Anyone? Anything? Just to clarify, I'm looking for stuff that is fun, modern, young-ish. I've got a quirky sense of style and don't want giant mumus, oversized tshirts, and elastic pants.


----------



## dreamer72fem (Apr 11, 2010)

I am not a sewing person, but my mom did work at Simplicity Pattern Company for YEARS and she always was fighting to get larger size patterns and they do have many plus size patterns now. So I would do a search for them and see what they have to offer. I know that WalMart use to carry their patterns. Hope that is some help.
Stacey


----------



## LillyBBBW (Apr 11, 2010)

I'm probably going to tell you remedial stuff you already know. You have to know your own body in a way. Get a good tape measure and have yourself measured by a second party. Not just the hips waist, chest and arm circumference but also the distance between your hip and your waist, your bust and your waist, you neck and your bust, your inseam - anything that can be measured, measure it. I would highly recommend getting a tape measure from a quilting supply store because it's going to go up to 120 inches rather than the standard 60 that the regular ones do. 

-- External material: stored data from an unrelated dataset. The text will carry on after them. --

-- ==== Sys2Proof/Laws/Moments.lean ====
section
/-! SUPPORT. Laws/Moments.lean: all that a frame boundary, the readiness of a head while STOPPED and
the completion of an engine step do, in the terms of the statements. -/

namespace Sys2Proof.Machine

/-- Notices of two lists in a free order: each list keeps its own. -/
theorem interleave_spec (pick : Nat → Bool) : ∀ (n i : Nat) (xs ys : List Notice),
   (interleave pick n i xs ys).Perm (xs ++ ys) ∧ xs.Sublist (interleave pick n i xs ys) ∧
       ys.Sublist (interleave pick n i xs ys) := by
  intro n
  induction n with
  | zero =>
    intro i xs ys; unfold interleave
    exact ⟨List.Perm.refl _, List.sublist_append_left _ _, List.sublist_append_right _ _⟩
  | succ n ih =>
    intro i xs ys
    cases xs with
    | nil =>
      unfold interleave
      exact ⟨List.Perm.refl _, List.sublist_append_left _ _, List.sublist_append_right _ _⟩
    | cons x xs =>
      cases ys with
      | nil =>
        unfold interleave
        exact ⟨List.Perm.refl _, List.sublist_append_left _ _, List.sublist_append_right _ _⟩
      | cons y ys =>
        unfold interleave
        split
        · obtain ⟨h1, h2, h3⟩ := ih (i + 1) (x :: xs) ys
          refine ⟨?_, h2.cons y, h3.cons_cons y⟩
          exact (h1.cons y).trans List.perm_middle.symm
        · obtain ⟨h1, h2, h3⟩ := ih (i + 1) xs (y :: ys)
          exact ⟨h1.cons x, h2.cons_cons x, h3.cons x⟩

/-- R87: all that the arbiter does. -/
theorem engineGoesOn_arbitrate (s t : State) (h : t.engine = s.engine) (hn : t.now = s.now) :
    EngineGoesOn s t.arbitrate := by
  refine ⟨?_, ?_, ?_, ?_⟩
  · simp [h]
  · simp [h]
  · intro hi; unfold State.arbitrate; rw [if_neg]; exact h; rw [h]; exact fun c => hi c.1
  · intro hi
    refine ⟨?_, ?_⟩
    · rw [State.arbitrate_step, State.arbitrate_choice]; simp [h, hi]
    · rw [State.arbitrate_choice]; unfold State.arbitrate
      by_cases hc : t.choice = .idle
      · rw [if_neg (by simp [hc]), if_pos hc, h]
      · rw [if_pos ⟨by rw [h]; exact hi, hc⟩, if_neg hc]; simp [hn]

/-- Counting a boundary and R125 do not meet. -/
theorem State.timingAfter_countBoundary (s : State) (cs : List Commit) :
    s.countBoundary.timingAfter cs =
    { s.timingAfter cs with
      frame := s.timing.frame + 1, lastBoundary := some s.now, fsy := true } := by
  unfold State.timingAfter State.clockMoves
  have : s.countBoundary.scan = s.scan := rfl
  rw [this]
  split <;> rfl

/-- R125 keeps the frame counter and the FRAME interval. -/
theorem State.timingAfter_frame (s : State) (cs : List Commit) :
    (s.timingAfter cs).frame = s.timing.frame ∧
      (s.timingAfter cs).interval = s.timing.interval := by
  unfold State.timingAfter; split <;> exact ⟨rfl, rfl⟩

/-- A boundary: the frame begun, then its notices in some order, then the arbiter. -/
theorem State.boundary_form (s : State) (lead sync : List Notice) :
    let r := State.applyReady (s.timing.frame + 1) s.commits.queue s.countBoundary
    ∃ g, g = r.1.retireAll.beginFrame ∧ ∃ pick m, s.boundary lead sync =
      (g.offerAll (interleave pick m 0 (lead ++ r.2) (sync ++ g.frameNotice))).arbitrate := by
  intro r
  refine ⟨_, rfl, Config.timingNoticeFirst s.now (s.timing.frame + 1),
    (lead ++ r.2).length + (sync ++ r.1.retireAll.beginFrame.frameNotice).length, ?_⟩
  have e1 : s.countBoundary.timing.frame = s.timing.frame + 1 := rfl
  have e2 : s.countBoundary.commits.queue = s.commits.queue := rfl
  unfold State.boundary
  simp only [e1, e2, r]

/-- Beginning a frame changes the scan engine alone. -/
theorem State.beginFrame_blocks (t : State) : t.beginFrame.timing = t.timing ∧
    t.beginFrame.engine = t.engine ∧ t.beginFrame.link = t.link ∧ t.beginFrame.now = t.now := by
    unfold State.beginFrame; split <;> simp

/-- The due commits are the same before the boundary is counted. -/
theorem DueCommits.of_countBoundary {s : State} {n cs rest}
    (hd : DueCommits s.countBoundary n cs rest) : DueCommits s n cs rest := by
      refine ⟨hd.1, ?_, ?_, ?_⟩
      · intro c hc; exact hd.2.1 c hc
      · intro k h1 h2; have := hd.2.2.1 k h1 h2; rw [State.timingAfter_countBoundary] at this
        exact this
      · rcases hd.2.2.2 with h | h | h
        · exact .inl h
        · refine .inr (.inl ⟨h.1, ?_⟩); have := h.2; rw [State.timingAfter_countBoundary] at this
          exact this
        · exact .inr (.inr h)

/-- Commits applied after the boundary was counted, as if before. -/
theorem Applies.of_countBoundary {s t : State} {n cs} (h : Applies s.countBoundary t cs n) :
    ∃ u, Applies s u cs n ∧ t = u.countBoundary := by
  obtain ⟨a1, a2, a3, a4, a5, a6, a7, a8, a9, a10, a11, a12, a13, a14, a15, a16⟩ := h
  refine ⟨{ t with timing := s.timingAfter cs }, ⟨a1, a2, a3, a4, a5, a6, a7, a8, rfl, a10, a11,
      a12, a13, a14, a15, a16⟩, ?_⟩
  have e1 : t.timing = { s.timingAfter cs with
      frame := (s.timingAfter cs).frame + 1, lastBoundary := some t.now, fsy := true } := by
          rw [a9, State.timingAfter_countBoundary, (State.timingAfter_frame s cs).1, a15]; rfl
  show t = { t with timing :=
    { s.timingAfter cs with
      frame := (s.timingAfter cs).frame + 1, lastBoundary := some t.now, fsy := true } }
  rw [← e1]

/-- R124: all that a frame boundary does. -/
theorem State.boundary_passes (s : State) (lead sync : List Notice)
    (hf : Applicable s s.commits.queue) :
    PassesBoundary s (s.boundary lead sync) lead sync ∧ EngineGoesOn s (s.boundary lead sync) := by
  obtain ⟨cs, rest, hd, ha, hno⟩ :=
      State.applyReady_applies (s.timing.frame + 1) s.commits.queue s.countBoundary rfl
      ⟨hf.nd, hf.can, hf.cur, hf.ok⟩
  obtain ⟨g, hg, pick, m, hb⟩ := State.boundary_form s lead sync
  generalize State.applyReady (s.timing.frame + 1) s.commits.queue s.countBoundary = r at *
  obtain ⟨u, hu, hv⟩ := Applies.of_countBoundary ha
  have b1 := State.beginFrame_blocks r.1.retireAll
  rw [← hg] at b1
  have g1 : g.timing = r.1.timing := by rw [b1.1, State.retireAll_timing]
  have g2 : g.engine = s.engine := by
      rw [b1.2.1, State.retireAll_engine]; exact ha.2.2.2.2.2.2.2.2.2.2.1
  have g3 : g.link = s.link := by
      rw [b1.2.2.1, State.retireAll_link]; exact ha.2.2.2.2.2.2.2.2.2.2.2.1
  have g4 : g.now = s.now := by
      rw [b1.2.2.2, State.retireAll_now]; exact ha.2.2.2.2.2.2.2.2.2.2.2.2.2.2.1
  have e9 : r.1.timing = _ := ha.2.2.2.2.2.2.2.2.1
  obtain ⟨i1, i2, i3⟩ := interleave_spec pick m 0 (lead ++ r.2) (sync ++ g.frameNotice)
  generalize interleave pick m 0 (lead ++ r.2) (sync ++ g.frameNotice) = o at *
  refine ⟨⟨cs, rest, u, o, DueCommits.of_countBoundary hd, hu, ?_, ?_⟩, ?_⟩
  · have hbg := begins_of_counted u r.1 hv (g.link.offerAll o) (s.boundary lead sync).engine
    rw [← hg] at hbg
    have e : ((g.withLink (g.link.offerAll o)).withEngine (s.boundary lead sync).engine) =
        s.boundary lead sync := by
      rw [hb]
      unfold State.arbitrate State.offerAll
      split <;> rfl
    rw [e] at hbg; exact hbg
  · have hclk : g.frameNotice = s.frameNoticeDue (s.timing.frame + 1)
        (s.boundary lead sync).timing.state := by
      have e3 : (s.boundary lead sync).timing = r.1.timing := by
          rw [hb, State.arbitrate_timing]; exact g1
      rw [State.frameNotice_eq, State.frameNoticeDue, e3, g1, e9, State.timingAfter_countBoundary]
      simp only [(State.timingAfter_frame s cs).2]; rfl
    rw [← hclk]
    have hno' : r.2 = cs.map (s.doneNotice (s.timing.frame + 1)) := hno
    rw [← hno']
    refine ⟨i1, i2, i3, ?_⟩
    rw [hb, State.arbitrate_link, State.offerAll_link, g3]
  · rw [hb]
    exact engineGoesOn_arbitrate _ _ g2 g4

/-- R44 makes the queue applicable. -/
theorem FreezeLaw.applicable {s : State} (h : FreezeLaw s) : Applicable s s.commits.queue :=
  ⟨h.2.1, h.2.2.1, h.2.2.2.1, fun c hc id hid => let x := h.2.2.2.2.1 c hc id hid; ⟨x.1, x.2.2⟩⟩

/-- The mode that a CANVAS head would make live. -/
theorem State.modeAfter_eq (s : State) : s.modeAfter = s.scan.canvasAfter.mode := rfl
/-- R48 while STOPPED. -/
theorem State.stoppedNumber_eq (s : State) : s.stoppedNumber = s.stoppedFrame := rfl

/-- R47: which head a STOPPED part applies. -/
theorem State.stoppedHead_iff (s : State) (c : Commit) : s.stoppedHead = some c ↔
    s.timing.state = .stopped ∧ s.commits.queue.head? = some c ∧ c.canvas = true ∧
    s.isReady s.stoppedFrame c := by
  unfold State.stoppedHead
  cases ht : s.timing.state <;>
    rcases hq : s.commits.queue with _ | ⟨d, q⟩ <;> simp [State.stoppedNumber_eq]
  rw [State.ready_iff]
  constructor
  · rintro ⟨⟨h1, h2⟩, rfl⟩; exact ⟨rfl, h1, h2⟩
  · rintro ⟨rfl, h1, h2⟩; exact ⟨⟨h1, h2⟩, rfl⟩

/-- R47: when a STOPPED part applies none. -/
theorem State.stoppedHead_none (s : State) : s.stoppedHead = none ↔ ¬ s.headIsDue := by
  constructor
  · rintro h ⟨h1, c, hc, h2, h3⟩
    have := (State.stoppedHead_iff s c).2 ⟨h1, hc, h2, h3⟩
    rw [h] at this; cases this
  · intro h
    cases hh : s.stoppedHead with
    | none => rfl
    | some c =>
      obtain ⟨h1, h2, h3, h4⟩ := (State.stoppedHead_iff s c).1 hh
      exact absurd ⟨h1, c, h2, h3, h4⟩ h

/-- With no due head, the notice is offered and nothing is applied. -/
theorem State.decideStopped_of_not_due (s : State) (lead) (h : ¬ s.headIsDue) :
    s.decideStopped lead = s.offerAll lead := by
  unfold State.decideStopped; rw [(State.stoppedHead_none s).2 h]

/-- The arbiter changes the engine alone, whatever the link. -/
theorem State.arbitrate_withLink (s : State) (l : Link) : (s.withLink l).arbitrate =
    { s with link := l, engine := ((s.withLink l).arbitrate).engine } := by
  unfold State.arbitrate; split <;> rfl

/-- R54, R55: all that the readiness of a due head does on a STOPPED part. -/
theorem State.decideStopped_applies (s : State) (lead) (hf : Applicable s s.commits.queue)
    (h : s.headIsDue) : AppliesStopped s (s.decideStopped lead) lead ∧
    EngineGoesOn s (s.decideStopped lead) := by
  obtain ⟨h1, c, hc, h3, h4⟩ := h
  have hh := (State.stoppedHead_iff s c).2 ⟨h1, hc, h3, h4⟩
  have hmem : c ∈ s.commits.queue := List.mem_of_mem_head? hc
  by_cases hm : s.scan.canvasAfter.mode = .off
  · have e : s.decideStopped lead = ((s.applyCommit c s.timing.frame).offerAll (lead ++
        [commitDone s c s.timing.frame])).arbitrate := by
      unfold State.decideStopped; rw [hh]; simp only [State.modeAfter_eq, hm, if_true]
    have hr : s.isReady s.timing.frame c := by
      have : s.stoppedFrame = s.timing.frame := by unfold State.stoppedFrame; rw [if_pos hm]
      rw [← this]; exact h4
    rw [commitDone_eq s _ c hr] at e
    have hndc : c.surfaces.Nodup := by
      have := hf.nd
      obtain ⟨l1, l2, hl⟩ := List.append_of_mem hmem
      rw [hl] at this
      simp only [List.flatMap_append, List.flatMap_cons, List.nodup_append] at this
      exact this.2.1.1
    have ha := State.applyCommit_applies s c s.timing.frame hndc (hf.ok c hmem)
    have hl : (s.applyCommit c s.timing.frame).link = s.link := ha.2.2.2.2.2.2.2.2.2.2.2.1
    have he : (s.applyCommit c s.timing.frame).engine = s.engine := ha.2.2.2.2.2.2.2.2.2.2.1
    have hn : (s.applyCommit c s.timing.frame).now = s.now := ha.2.2.2.2.2.2.2.2.2.2.2.2.2.2.1
    generalize s.applyCommit c s.timing.frame = u at *
    refine ⟨⟨fun _ => ⟨c, hc, u, ha, ?_⟩, fun hne => absurd hm hne⟩, ?_⟩
    · rw [e, ← hl]; exact State.arbitrate_withLink u _
    · rw [e]; exact engineGoesOn_arbitrate _ _ he hn
  · have e : s.decideStopped lead = s.boundary lead [] := by
      unfold State.decideStopped; rw [hh]; simp only [State.modeAfter_eq, hm, if_false]
    rw [e]
    obtain ⟨b1, b2⟩ := State.boundary_passes s lead [] hf
    exact ⟨⟨fun h => absurd h hm, fun _ => b1⟩, b2⟩

/-- Behind the arbiter, the arbiter has nothing to choose. -/
theorem EngineGoesOn.arbitrate_eq (s t : State) (h : EngineGoesOn s t) : t.arbitrate = t := by
  unfold State.arbitrate
  rw [if_neg]
  rintro ⟨h1, h2⟩
  by_cases hi : s.engine.step = .idle
  · have := (h.2.2.2 hi).1; rw [h1] at this; exact h2 this.symm
  · have := h.2.2.1 hi; rw [this] at h1; exact hi h1

/-- The arbiter makes no head due. -/
theorem State.arbitrate_headIsDue (s : State) : s.arbitrate.headIsDue ↔ s.headIsDue := by
  unfold State.headIsDue State.stoppedFrame State.isReady State.owesNothing; simp

/-- The arbiter changes the engine alone. -/
theorem State.arbitrate_eq (s : State) : s.arbitrate = { s with engine := s.arbitrate.engine } := by
  unfold State.arbitrate; split <;> rfl

/-- The application of commits has nothing to do with the engine. -/
theorem Applies.withEngine {s t : State} {cs n} (e e' : Engine)
    (h : Applies { s with engine := e } t cs n) :
    Applies { s with engine := e' } { t with engine := e' } cs n := by
  obtain ⟨a1, a2, a3, a4, a5, a6, a7, a8, a9, a10, a11, a12, a13, a14, a15, a16⟩ := h
  exact ⟨a1, a2, a3, a4, a5, a6, a7, a8, a9, a10, rfl, a12, a13, a14, a15, a16⟩

/-- Nor has it on a STOPPED part. -/
theorem AppliesStopped.withEngine {s t : State} {lead} (e e' : Engine)
    (h : AppliesStopped { s with engine := e } t lead) :
    AppliesStopped { s with engine := e' } t lead := by
  refine ⟨?_, ?_⟩
  · intro hm; obtain ⟨c, hc, u, ha, ht⟩ := h.1 hm
    exact ⟨c, hc, _, Applies.withEngine e e' ha, by rw [ht]; rfl⟩
  · intro hm; obtain ⟨cs, rest, u, o, hd, ha, hb, hl⟩ := h.2 hm
    exact ⟨cs, rest, _, o, hd, Applies.withEngine e e' ha, hb, hl⟩

/-- A completion that makes no head due: its notice, then the arbiter. -/
theorem State.afterStep_of_not_due (s : State) (d : Bool) (lead) (h : d = false ∨ ¬ s.headIsDue) :
    s.afterStep d lead = (s.offerAll lead).arbitrate := by
  unfold State.afterStep
  cases d
  · rfl
  · have h : ¬ s.headIsDue := by simpa using h
    simp [(State.stoppedHead_none s).2 h, State.decideStopped_of_not_due s lead h]

/-- A completion that makes a head due: all that it does. -/
theorem State.afterStep_applies (s : State) (lead) (hf : Applicable s s.commits.queue)
    (h : s.headIsDue) (hi : s.engine.step = .idle) :
    AppliesStopped s (s.afterStep true lead) lead ∧
    EngineGoesOnEither s (s.afterStep true lead) := by
  unfold State.afterStep
  simp only [if_true]
  split
  · have hd := (State.arbitrate_headIsDue s).2 h
    obtain ⟨h1, h2⟩ := State.decideStopped_applies s.arbitrate lead
      ⟨by simpa using hf.nd, by simpa using hf.can, by simpa using hf.cur, by simpa using hf.ok⟩ hd
    have h1' := h1
    rw [State.arbitrate_eq s] at h1'
    refine ⟨AppliesStopped.withEngine s.arbitrate.engine s.engine ?_, ?_⟩
    · convert h1' using 2; exact State.arbitrate_eq s
    · by_cases hc : s.choice = .idle
      · left
        have : s.arbitrate = s := by unfold State.arbitrate; rw [if_neg]; rintro ⟨_, b⟩; exact b hc
        rw [this] at h2 ⊢; exact h2
      · right
        have e : s.arbitrate.engine = { s.engine with step := s.choice, since := s.now } := by
          unfold State.arbitrate; rw [if_pos ⟨hi, hc⟩]; rfl
        refine ⟨hi, hc, ?_⟩
        rw [h2.2.2.1 (by rw [e]; exact hc), e]
  · obtain ⟨h1, h2⟩ := State.decideStopped_applies s lead hf h
    rw [EngineGoesOn.arbitrate_eq s _ h2]
    exact ⟨h1, .inl h2⟩

end Sys2Proof.Machine
end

When you purchase a pattern the measurements are usually listed on the package telling you what size the pattern will accomodate. I usualy buy the largest size in any pattern and start from there. In general I find that patterns will accomodate me everywhere but in the hips. My hips are exceptionally large even though I do not qualify as a pear. I usually have to do some improvising with patterns but surprisingly patterns will sometimes underestimate the fit. For a sewing class I bought a pattern for some unisex pajama pants and even in the largest size they were supposed to be too small according to the packaging. I made them exactly as described and they fit me like a roomy glove. Patterns are iffy at times.

A ruler is going to be your best friend when altering a pattern. When you open the pattern there are usually 3 to 4 choices in size outlined on it in which to cut it out. These size markings are usually equal distance apart. You can usually increase the size by aligning a ruler along the graduating path that the sizing difference takes place, and then mark a new place in the size area according to the distance between the other markings and how much larger you want to make the garment. 

Here's where it gets complicated though. In addition to being bigger sizewize, the depth of a pattern will need to be enlarged also. The space relegated horizontally for the bust area is going to be deeper than on a skinny pattern. You may have to elongate the pattern as well as enlarging the pattern because of the bust and belly area. That means adding an inch or two to elongate the pattern in those areas as well as enlarging the pattern. This is why you should know the depth of your own bust area, torso area, etc.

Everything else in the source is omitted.